Apart from Warhols collaboration, the art industry has witnessed quite a number of artistic collaborations. The first example pits Mark Rothkos collaboration with fellow artist Philip Johnson. In fear that he might lose his art work, Rothko is summoned to construct a meditative house for his paintings. Unfortunately he was at loggerheads with Philip Johnson who was the architect and subsequently ended his life before the house was completed. However, the finished project became a monument to his genius toured by thousands every year.
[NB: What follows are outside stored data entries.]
-- ==== Sys2Proof/Laws/Code.lean ====
section
/-! SUPPORT. The fields of a word of each format read back what the format put there (R31). -/

namespace Sys2Proof.Machine

/-! ### Fields of a joined word -/

theorem extract_cat_hi {a b : Nat} (x : BitVec a) (y : BitVec b) (lo n : Nat) (h : b ≤ lo) :
    (x ++ y).extractLsb' lo n = x.extractLsb' (lo - b) n := by
  ext i hi
  simp only [BitVec.getElem_extractLsb', BitVec.getLsbD_append]
  rw [if_neg (by omega)]
  congr 1
  omega

theorem extract_cat_lo {a b : Nat} (x : BitVec a) (y : BitVec b) (lo n : Nat) (h : lo + n ≤ b) :
    (x ++ y).extractLsb' lo n = y.extractLsb' lo n := by
  ext i hi
  simp only [BitVec.getElem_extractLsb', BitVec.getLsbD_append]
  rw [if_pos (by omega)]

theorem extract_all {n : Nat} (x : BitVec n) : x.extractLsb' 0 n = x := by
  ext i hi
  simp

/-! ### Format R -/

variable (m f : Nat) (d a b : RegNo)

@[simp] theorem fMajor_encR : fMajor (encR m d a b f) = m % 64 := by
  simp only [fMajor, encR]
  repeat (first | rw [extract_cat_lo _ _ _ _ (by omega)] | rw [extract_cat_hi _ _ _ _ (by omega)])
  simp

@[simp] theorem fRd_encR : fRd (encR m d a b f) = d := by
  simp only [fRd, encR]
  repeat (first | rw [extract_cat_lo _ _ _ _ (by omega)] | rw [extract_cat_hi _ _ _ _ (by omega)])
  simp

@[simp] theorem fRa_encR : fRa (encR m d a b f) = a := by
  simp only [fRa, encR]
  repeat (first | rw [extract_cat_lo _ _ _ _ (by omega)] | rw [extract_cat_hi _ _ _ _ (by omega)])
  simp

@[simp] theorem fRb_encR : fRb (encR m d a b f) = b := by
  simp only [fRb, encR]
  repeat (first | rw [extract_cat_lo _ _ _ _ (by omega)] | rw [extract_cat_hi _ _ _ _ (by omega)])
  simp

@[simp] theorem fFunc_encR : fFunc (encR m d a b f) = f % 2048 := by
  simp only [fFunc, encR]
  repeat (first | rw [extract_cat_lo _ _ _ _ (by omega)] | rw [extract_cat_hi _ _ _ _ (by omega)])
  simp

/-! ### Formats I, W and B -/

@[simp] theorem fMajor_encI (i : BitVec 16) : fMajor (encI m d a i) = m % 64 := by
  simp only [fMajor, encI]
  repeat (first | rw [extract_cat_lo _ _ _ _ (by omega)] | rw [extract_cat_hi _ _ _ _ (by omega)])
  simp

@[simp] theorem fRd_encI (i : BitVec 16) : fRd (encI m d a i) = d := by
  simp only [fRd, encI]
  repeat (first | rw [extract_cat_lo _ _ _ _ (by omega)] | rw [extract_cat_hi _ _ _ _ (by omega)])
  simp

@[simp] theorem fRa_encI (i : BitVec 16) : fRa (encI m d a i) = a := by
  simp only [fRa, encI]
  repeat (first | rw [extract_cat_lo _ _ _ _ (by omega)] | rw [extract_cat_hi _ _ _ _ (by omega)])
  simp

@[simp] theorem fImm_encI (i : BitVec 16) : fImm (encI m d a i) = i := by
  simp only [fImm, encI]
  repeat (first | rw [extract_cat_lo _ _ _ _ (by omega)] | rw [extract_cat_hi _ _ _ _ (by omega)])
  simp

/-- A field inside the immediate. -/
theorem extract_encI (i : BitVec 16) (lo n : Nat) (h : lo + n ≤ 16) :
    (encI m d a i).extractLsb' lo n = i.extractLsb' lo n := by
  simp only [encI]
  rw [extract_cat_lo _ _ _ _ h]

/-- A field inside rd's neighbour, bits [20:16]. -/
theorem extract_encI_ra (i : BitVec 16) (lo n : Nat) (h : 16 ≤ lo) (h' : lo + n ≤ 21) :
    (encI m d a i).extractLsb' lo n = a.extractLsb' (lo - 16) n := by
  simp only [encI]
  rw [extract_cat_hi _ _ _ _ h, extract_cat_lo _ _ _ _ (by omega)]

/-! ### Format J -/

@[simp] theorem fMajor_encJ (o : BitVec 26) : fMajor (encJ m o) = m % 64 := by
  simp only [fMajor, encJ]
  rw [extract_cat_hi _ _ _ _ (by omega)]
  simp

@[simp] theorem off26_encJ (o : BitVec 26) : (encJ m o).extractLsb' 0 26 = o := by
  simp only [encJ]
  rw [extract_cat_lo _ _ _ _ (by omega), extract_all]

/-! ### Format D -/

@[simp] theorem fMajor_encD (dc : BitVec 2) : fMajor (encD d a b dc f) = 0x34 := by
  simp only [fMajor, encD]
  repeat (first | rw [extract_cat_lo _ _ _ _ (by omega)] | rw [extract_cat_hi _ _ _ _ (by omega)])
  simp

@[simp] theorem fRd_encD (dc : BitVec 2) : fRd (encD d a b dc f) = d := by
  simp only [fRd, encD]
  repeat (first | rw [extract_cat_lo _ _ _ _ (by omega)] | rw [extract_cat_hi _ _ _ _ (by omega)])
  simp

@[simp] theorem fRa_encD (dc : BitVec 2) : fRa (encD d a b dc f) = a := by
  simp only [fRa, encD]
  repeat (first | rw [extract_cat_lo _ _ _ _ (by omega)] | rw [extract_cat_hi _ _ _ _ (by omega)])
  simp

@[simp] theorem fRb_encD (dc : BitVec 2) : fRb (encD d a b dc f) = b := by
  simp only [fRb, encD]
  repeat (first | rw [extract_cat_lo _ _ _ _ (by omega)] | rw [extract_cat_hi _ _ _ _ (by omega)])
  simp

@[simp] theorem dc_encD (dc : BitVec 2) : (encD d a b dc f).extractLsb' 9 2 = dc := by
  simp only [encD]
  repeat (first | rw [extract_cat_lo _ _ _ _ (by omega)] | rw [extract_cat_hi _ _ _ _ (by omega)])
  simp

@[simp] theorem func_encD (dc : BitVec 2) : (encD d a b dc f).extractLsb' 0 9 = BitVec.ofNat 9 f := by
  simp only [encD]
  repeat (first | rw [extract_cat_lo _ _ _ _ (by omega)] | rw [extract_cat_hi _ _ _ _ (by omega)])
  simp

/-! ### Format V -/

@[simp] theorem fMajor_encV (r : BitVec 8) : fMajor (encV a r f) = 0x3A := by
  simp only [fMajor, encV]
  repeat (first | rw [extract_cat_lo _ _ _ _ (by omega)] | rw [extract_cat_hi _ _ _ _ (by omega)])
  simp

@[simp] theorem fRd_encV (r : BitVec 8) : fRd (encV a r f) = 0 := by
  simp only [fRd, encV]
  repeat (first | rw [extract_cat_lo _ _ _ _ (by omega)] | rw [extract_cat_hi _ _ _ _ (by omega)])
  simp

@[simp] theorem fRa_encV (r : BitVec 8) : fRa (encV a r f) = a := by
  simp only [fRa, encV]
  repeat (first | rw [extract_cat_lo _ _ _ _ (by omega)] | rw [extract_cat_hi _ _ _ _ (by omega)])
  simp

@[simp] theorem reason_encV (r : BitVec 8) : (encV a r f).extractLsb' 8 8 = r := by
  simp only [encV]
  repeat (first | rw [extract_cat_lo _ _ _ _ (by omega)] | rw [extract_cat_hi _ _ _ _ (by omega)])
  simp

@[simp] theorem gap_encV (r : BitVec 8) : (encV a r f).extractLsb' 3 5 = 0 := by
  simp only [encV]
  repeat (first | rw [extract_cat_lo _ _ _ _ (by omega)] | rw [extract_cat_hi _ _ _ _ (by omega)])
  simp

@[simp] theorem kind_encV (r : BitVec 8) : (encV a r f).extractLsb' 0 3 = BitVec.ofNat 3 f := by
  simp only [encV]
  repeat (first | rw [extract_cat_lo _ _ _ _ (by omega)] | rw [extract_cat_hi _ _ _ _ (by omega)])
  simp

end Sys2Proof.Machine
end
The second collaboration was between Luis Bunuel and Salvar Dali is another example of artistic collaborations. Dali created a comfortable relationship with Luis Bunuel. Both men were staunch imagists at the Surrealist School. The duo was able to make a skit that exposed the free-association lifestyle to its aesthetic maximum. The third collaboration involves Bjork and Matthew Barney. Their feature length seems to be the only logical explanation of a collaboration pitting the couple.

In conclusion John Roberts highlights the ideas Andy Warhol employs in his artistic dominance. The technique of collaboration as depicted by the author helps artists learn something new from other artists. He outlines how Warhol puts aside his ego and works towards his goals not letting his ego get in the way. On the other hand, the technique of collective production goes hand in hand with developing artists not as individuals but as a group. Andy Warhol can be considered as the godfather of silkscreen printing and film as he adopted it in his Factory.

Works Cited

Roberts, John. "Warhrol's "Factory'; painting and the mass-cultural spectator." Roberts, John. Varieties of Modernism. n.d. 371-393.